С этого дня Наташа перестала проявлять чрезмерное рвение. Ужинала и завтракала теперь в одиночестве, не дожидаясь Андрея с работы и решая тем самым проблему «двух пассажиров в одном купе». Стирала ему только рубашки, не притрагиваясь к носкам и тем более к нижнему белью. Она выбрала для себя удобную и привычную прическу «конский хвост», собранный на затылке, и больше не пыталась изобразить на голове то «стодолларовую» косичку, то каскад свободных и романтических локонов. Правда, за малышкой по-прежнему ухаживала тщательно и добросовестно, внушая себе, что выполняет работу, за которую ей платят жильем и питанием. К первому «месячному» дню рождения Насти она все-таки решила испечь торт.
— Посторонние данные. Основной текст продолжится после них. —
/-- Missing follow-on bytes: V153, V154, V155. -/
theorem test_truncated_imm_reg :
    endOf [0xB1] .halt = some (some (.truncatedInstruction 0 0xB1), 1, .doneTruncated 0 0xB1) ∧
    endOf [0xB9] .halt = some (some (.truncatedInstruction 0 0xB9), 1, .doneTruncated 0 0xB9) ∧
    endOf [0xB9, 0x0C] .halt = some (some (.truncatedInstruction 0 0xB9), 2, .doneTruncated 0 0xB9) := by decide

/-- Missing follow-on bytes: V156, V157, V159, V164, V168, V170. -/
theorem test_truncated_imm_mem :
    endOf [0xC6] .halt = some (some (.truncatedInstruction 0 0xC6), 1, .doneTruncated 0 0xC6) ∧
    endOf [0xC6, 0x03] .halt = some (some (.truncatedInstruction 0 0xC6), 2, .doneTruncated 0 0xC6) ∧
    endOf [0xC6, 0x46, 0x4B] .halt = some (some (.truncatedInstruction 0 0xC6), 3, .doneTruncated 0 0xC6) ∧
    endOf [0xC7, 0x85, 0x85, 0x03, 0x5B] .halt = some (some (.truncatedInstruction 0 0xC7), 5, .doneTruncated 0 0xC7) ∧
    endOf [0xC7, 0x06, 0x01, 0x0F, 0x0C] .halt = some (some (.truncatedInstruction 0 0xC7), 5, .doneTruncated 0 0xC7) ∧
    endOf [0xC7, 0xC3, 0x0C] .halt = some (some (.truncatedInstruction 0 0xC7), 3, .doneTruncated 0 0xC7) := by decide

/-- Missing follow-on bytes: V171, V172, V174. -/
theorem test_truncated_accumulator :
    endOf [0xA0] .halt = some (some (.truncatedInstruction 0 0xA0), 1, .doneTruncated 0 0xA0) ∧
    endOf [0xA0, 0xFB] .halt = some (some (.truncatedInstruction 0 0xA0), 2, .doneTruncated 0 0xA0) ∧
    endOf [0xA3, 0xFB] .halt = some (some (.truncatedInstruction 0 0xA3), 2, .doneTruncated 0 0xA3) := by decide

/-- An unrecognized byte, under HALT: V175, V176, V177, V178, V179, V180. -/
theorem test_unrecognized_halts :
    endOf [0x00] .halt = some (some (.unrecognized 0 0x00), 1, .doneUnrecognized 0 0x00) ∧
    endOf [0x00, 0x89, 0xD9] .halt = some (some (.unrecognized 0 0x00), 1, .doneUnrecognized 0 0x00) ∧
    endOf [0x8C, 0xD8] .halt = some (some (.unrecognized 0 0x8C), 1, .doneUnrecognized 0 0x8C) ∧
    endOf [0x26, 0x8B, 0x07] .halt = some (some (.unrecognized 0 0x26), 1, .doneUnrecognized 0 0x26) ∧
    endOf [0xC5] .halt = some (some (.unrecognized 0 0xC5), 1, .doneUnrecognized 0 0xC5) ∧
    endOf [0xFF] .halt = some (some (.unrecognized 0 0xFF), 1, .doneUnrecognized 0 0xFF) := by decide

/-- SKIP_ONE and PLACEHOLDER keep the pass running (R67). -/
theorem test_unrecognized_goes_on :
    endOf [0x00, 0x89] .skipOne = some (some (.unrecognized 0 0x00), 1, .running) ∧
    endOf [0xFF] .placeholder = some (some (.unrecognized 0 0xFF), 1, .running) := by decide

/-- V145. -/
theorem test_end_of_stream :
    endOf [] .halt = some (some (.endOfStream 0), 0, .doneOk) ∧
    endOf [] .skipOne = some (some (.endOfStream 0), 0, .doneOk) := by decide

theorem test_step_after_the_end :
    step { State.reset with final := .doneOk } = .fault .passEnded := rfl

/-- Programs P2 and P3: lines in instruction order, the second of 11 bytes in all. -/
theorem test_second_attempt :
    (run 2 (State.launch [0x89, 0xD9, 0xB1, 0x0C] .halt)).out = ascii "mov cx, bx" ++ [0x0A] ++ ascii "mov cl, 12" ++ [0x0A] ∧
    (runToEnd (State.launch [0x89, 0xD9] .halt)).out.length = 11 := by decide

/-! ### Witnesses: the hypotheses of the obligations can be met, at the boundaries of each clause -/

theorem witness_FieldExtractorByArithmetic :
    classify 0x88 = .rmReg ∧
    classify 0x8B = .rmReg ∧
    classify 0xB0 = .immReg ∧
    classify 0xBF = .immReg ∧
    classify 0xC6 = .immMem ∧
    classify 0xC7 = .immMem ∧
    classify 0xA0 = .memAcc ∧
    classify 0xA1 = .memAcc ∧
    classify 0xA2 = .accMem ∧
    classify 0xA3 = .accMem ∧
    classify 0xA4 = .noShape := by decide

theorem witness_RegisterNamesNeverAlias :
    fmtReg 7 .word = fmtReg 7 .word := rfl

theorem witness_DecimalNumeralsAreMinimal :
    (dec 0).head? = some 0x30 ∧
    (0x39 : Byte) ∈ dec 9 := by decide

theorem witness_MemoryOperandsRenderSignAndMagnitude :
    (0x7FFF : U16).toNat < 32768 ∧
    (0x0000 : U16).toNat < 32768 ∧
    32768 ≤ (0x8000 : U16).toNat ∧
    32768 ≤ (0xFFFF : U16).toNat ∧
    fmtMem 6 (some 0x7FFF) = ascii "[bp + 32767]" ∧
    fmtMem 6 (some 0x8000) = ascii "[bp - 32768]" := by decide

theorem witness_ImmediatesRenderSignedWithQualifier :
    (0x7FFF : U16).toNat < 32768 ∧
    32768 ≤ (0x8000 : U16).toNat ∧
    fmtImm 0x7FFF .word true = ascii "word 32767" ∧
    fmtImm 0x8000 .word false = ascii "-32768" := by decide

theorem witness_DecodeOfEncodeIsTheInstruction :
    (Instr.mov88BaseLow 7 3).wf = true ∧
    (Instr.movC7BaseMid 7 4 0xFFFF).wf = true ∧
    (Instr.unrecognizedE0toFF 0xFF).wf = true := by decide

/-- V121 with one byte after it. -/
theorem witness_EncodeOfDecodeIsTheBytes :
    decode [0xC7, 0x85, 0x85, 0x03, 0x5B, 0x01, 0x90] = .instr (.movC7Disp16 0 5 0x0385 0x015B) [0x90] := by decide

theorem witness_DecodingDependsOnOwnBytesOnly :
    decode [0x89, 0xD9, 0x00] = .instr (.mov89Reg 3 1) [0x00] ∧
    decode [0x89, 0xD9, 0xFF, 0xFF] = .instr (.mov89Reg 3 1) [0xFF, 0xFF] := by decide

theorem witness_OpcodeTableRowsPartitionTheDecoder :
    4 ≤ ([0, 0, 0, 0] : List Byte).length := by decide

theorem witness_InstructionLengthFromTwoBytes :
    (Instr.movC7Direct 0 0x0F01 0x000C).wf = true ∧
    Claims.instrLen 0xC7 0x06 = 6 ∧
    (Instr.unrecognized00to7F 0x7F).wf = true ∧
    Claims.instrLen 0x7F 0 = 1 ∧
    (Instr.movB0 0).wf = true ∧
    Claims.instrLen 0xB0 0 = 2 := by decide

theorem witness_StepRunsTheDecodedInstruction :
    (State.launch [0x89, 0xD9] .halt).ended = false ∧
    (Instr.mov89Reg 3 1).wf = true ∧
    decode (State.launch [0x89, 0xD9] .halt).stream = .instr (.mov89Reg 3 1) [] := by decide

theorem witness_UnrecognizedRowsCompleteAsPolicySays :
    (State.launch [0x90] .halt).final = .running ∧
    (State.launch [0x90] .skipOne).final = .running ∧
    (State.launch [0x90] .placeholder).final = .running := by decide

theorem witness_MovFrame :
    (Instr.mov88BaseLow 0 0).ctorIdx < 62 ∧ (Instr.movA3 0).ctorIdx < 62 ∧
    ∃ t, exec (.movA3 0) State.reset = .next t :=
  ⟨by decide, by decide, _, rfl⟩

theorem witness_UnrecognizedFrame :
    62 ≤ (Instr.unrecognized00to7F 0).ctorIdx ∧ 62 ≤ (Instr.unrecognizedE0toFF 0xFF).ctorIdx ∧
    (State.launch [0x90] .skipOne).policy ≠ .halt ∧ (State.launch [0x90] .halt).policy ≠ .placeholder ∧
    (State.launch [0x90] .placeholder).policy = .placeholder ∧
    ∃ t, exec (.unrecognizedE0toFF 0xFF) State.reset = .next t :=
  ⟨by decide, by decide, by decide, by decide, rfl, _, rfl⟩

theorem witness_LaunchInputsNeverChange : ∃ t, step (State.launch [0x8B, 0x46, 0xB5] .halt) = .next t :=
  ⟨_, rfl⟩

theorem witness_RmRegStepFromBytes :
    (State.launch [0x88] .halt).final = .running ∧
    (State.launch [0x88] .halt).src.wf = true ∧
    classify 0x88 = .rmReg ∧
    (State.launch [0x88] .halt).stream = 0x88 :: [] ∧
    (State.launch [0x8B, 0x46, 0xB5] .halt).final = .running ∧
    (State.launch [0x8B, 0x46, 0xB5] .halt).src.wf = true ∧
    classify 0x8B = .rmReg ∧
    (State.launch [0x8B, 0x46, 0xB5] .halt).stream = 0x8B :: [0x46, 0xB5] ∧
    (State.launch [0x8B, 0x0E, 0x01] .halt).final = .running ∧
    (State.launch [0x8B, 0x0E, 0x01] .halt).src.wf = true ∧
    (State.launch [0x8B, 0x0E, 0x01] .halt).stream = 0x8B :: [0x0E, 0x01] := by decide

theorem witness_ImmRegStepFromBytes :
    (State.launch [0xB0] .halt).final = .running ∧
    (State.launch [0xB0] .halt).src.wf = true ∧
    classify 0xB0 = .immReg ∧
    (State.launch [0xB0] .halt).stream = 0xB0 :: [] ∧
    (State.launch [0xB7, 0xFF] .halt).final = .running ∧
    (State.launch [0xB7, 0xFF] .halt).src.wf = true ∧
    classify 0xB7 = .immReg ∧
    (State.launch [0xB7, 0xFF] .halt).stream = 0xB7 :: [0xFF] ∧
    (State.launch [0xBF, 0xB5, 0x00] .halt).final = .running ∧
    (State.launch [0xBF, 0xB5, 0x00] .halt).src.wf = true ∧
    classify 0xBF = .immReg ∧
    (State.launch [0xBF, 0xB5, 0x00] .halt).stream = 0xBF :: [0xB5, 0x00] := by decide

theorem witness_ImmMemStepFromBytes :
    (State.launch [0xC6] .halt).final = .running ∧
    (State.launch [0xC6] .halt).src.wf = true ∧
    classify 0xC6 = .immMem ∧
    (State.launch [0xC6] .halt).stream = 0xC6 :: [] ∧
    (State.launch [0xC7, 0x06, 0x01, 0x0F, 0x0C, 0x00] .halt).final = .running ∧
    (State.launch [0xC7, 0x06, 0x01, 0x0F, 0x0C, 0x00] .halt).src.wf = true ∧
    classify 0xC7 = .immMem ∧
    (State.launch [0xC7, 0x06, 0x01, 0x0F, 0x0C, 0x00] .halt).stream = 0xC7 :: [0x06, 0x01, 0x0F, 0x0C, 0x00] ∧
    (State.launch [0xC6, 0x46, 0x4B] .halt).final = .running ∧
    (State.launch [0xC6, 0x46, 0x4B] .halt).src.wf = true ∧
    (State.launch [0xC6, 0x46, 0x4B] .halt).stream = 0xC6 :: [0x46, 0x4B] := by decide

theorem witness_AccumulatorStepFromBytes :
    (State.launch [0xA0, 0xFB, 0x09] .halt).final = .running ∧
    (State.launch [0xA0, 0xFB, 0x09] .halt).src.wf = true ∧
    0xA0 ≤ (0xA0 : Byte).toNat ∧
    (0xA3 : Byte).toNat ≤ 0xA3 ∧
    (State.launch [0xA0, 0xFB, 0x09] .halt).stream = 0xA0 :: [0xFB, 0x09] ∧
    (State.launch [0xA3, 0xFB] .halt).stream = 0xA3 :: [0xFB] ∧
    (State.launch [0xA2] .halt).stream = 0xA2 :: [] := by decide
Когда она заливала верхний корж белковым кремом, в замке повернулся ключ, и в прихожую вошел Андрей.
— Привет! — Он принюхался и удивленно приподнял брови. — У нас сегодня праздник?
— У вашей дочери праздник, — бесстрастно отозвалась она.
Наташа повернулась и тыльной стороной ладони убрала со лба лезущую в глаза челку. Андрей стоял у порога, опираясь плечом о косяк, и смотрел на нее так же странно, как в тот вечер, когда она сказала, что вовсе не требует от него исполнения супружеского долга. Наташа уже давно не пыталась разгадать, что означает это неопределенное выражение его тревожных глаз. Она просто ждала, держа на весу испачканные белковым кремом руки, и чувствовала, что он хочет что-то сказать.
— Вот что, Наташа, — произнес наконец Андрей, отряхнув снег с шапки, которую держал в руках, и снова надел ее, — в самом деле, давай сегодня немножко попразднуем, а? Настенька выросла благодаря твоим заботам. А у меня сегодня на работе хорошие новости. Так что еще один повод есть. Схожу я, наверное, за бутылочкой вина, как ты думаешь?
Наташа молча кивнула головой. Он сам предложил посидеть и выпить вина! Хотя даже после загса они не выпили ни капли шампанского! Что ж, их брак был, по сути дела, фиктивным. День рождения-то тоже не Бог весть какой. Тем не менее Андрей предложил сам, да еще и посмотрел так, что сердце жалобно екнуло. Если бы он хотел быть просто благодарным за торт, то наверняка просто вежливо съел бы кусочек и заметил, что никогда не пробовал ничего подобного. А ведь он уже надел шапку и готов идти в магазин!
— Ну так что? Предложение принимается? — снова спросил Андрей, теперь уже с улыбкой.
— Принимается, — прошептала Наташа еле слышно.
Когда Потемкин вернулся с бутылкой массандровского портвейна, гроздью бананов и коробкой конфет, она уже успела переодеться в короткую джинсовую юбку и свободный голубой джемпер с рукавом «летучая мышь», выглядевший, правда, несколько доисторически, но почему-то он ей нравился.
— Ого! Я тебя не узнаю! — усмехнулся он, снимая у порога ботинки. И хотя эта оценивающая улыбка вышла отчасти нарочитой, Наташа почувствовала себя почти счастливой. Он никогда раньше не говорил с ней так! Возможно, впервые осознал, что она — женщина, а не бесполое существо с дипломом медицинской сестры.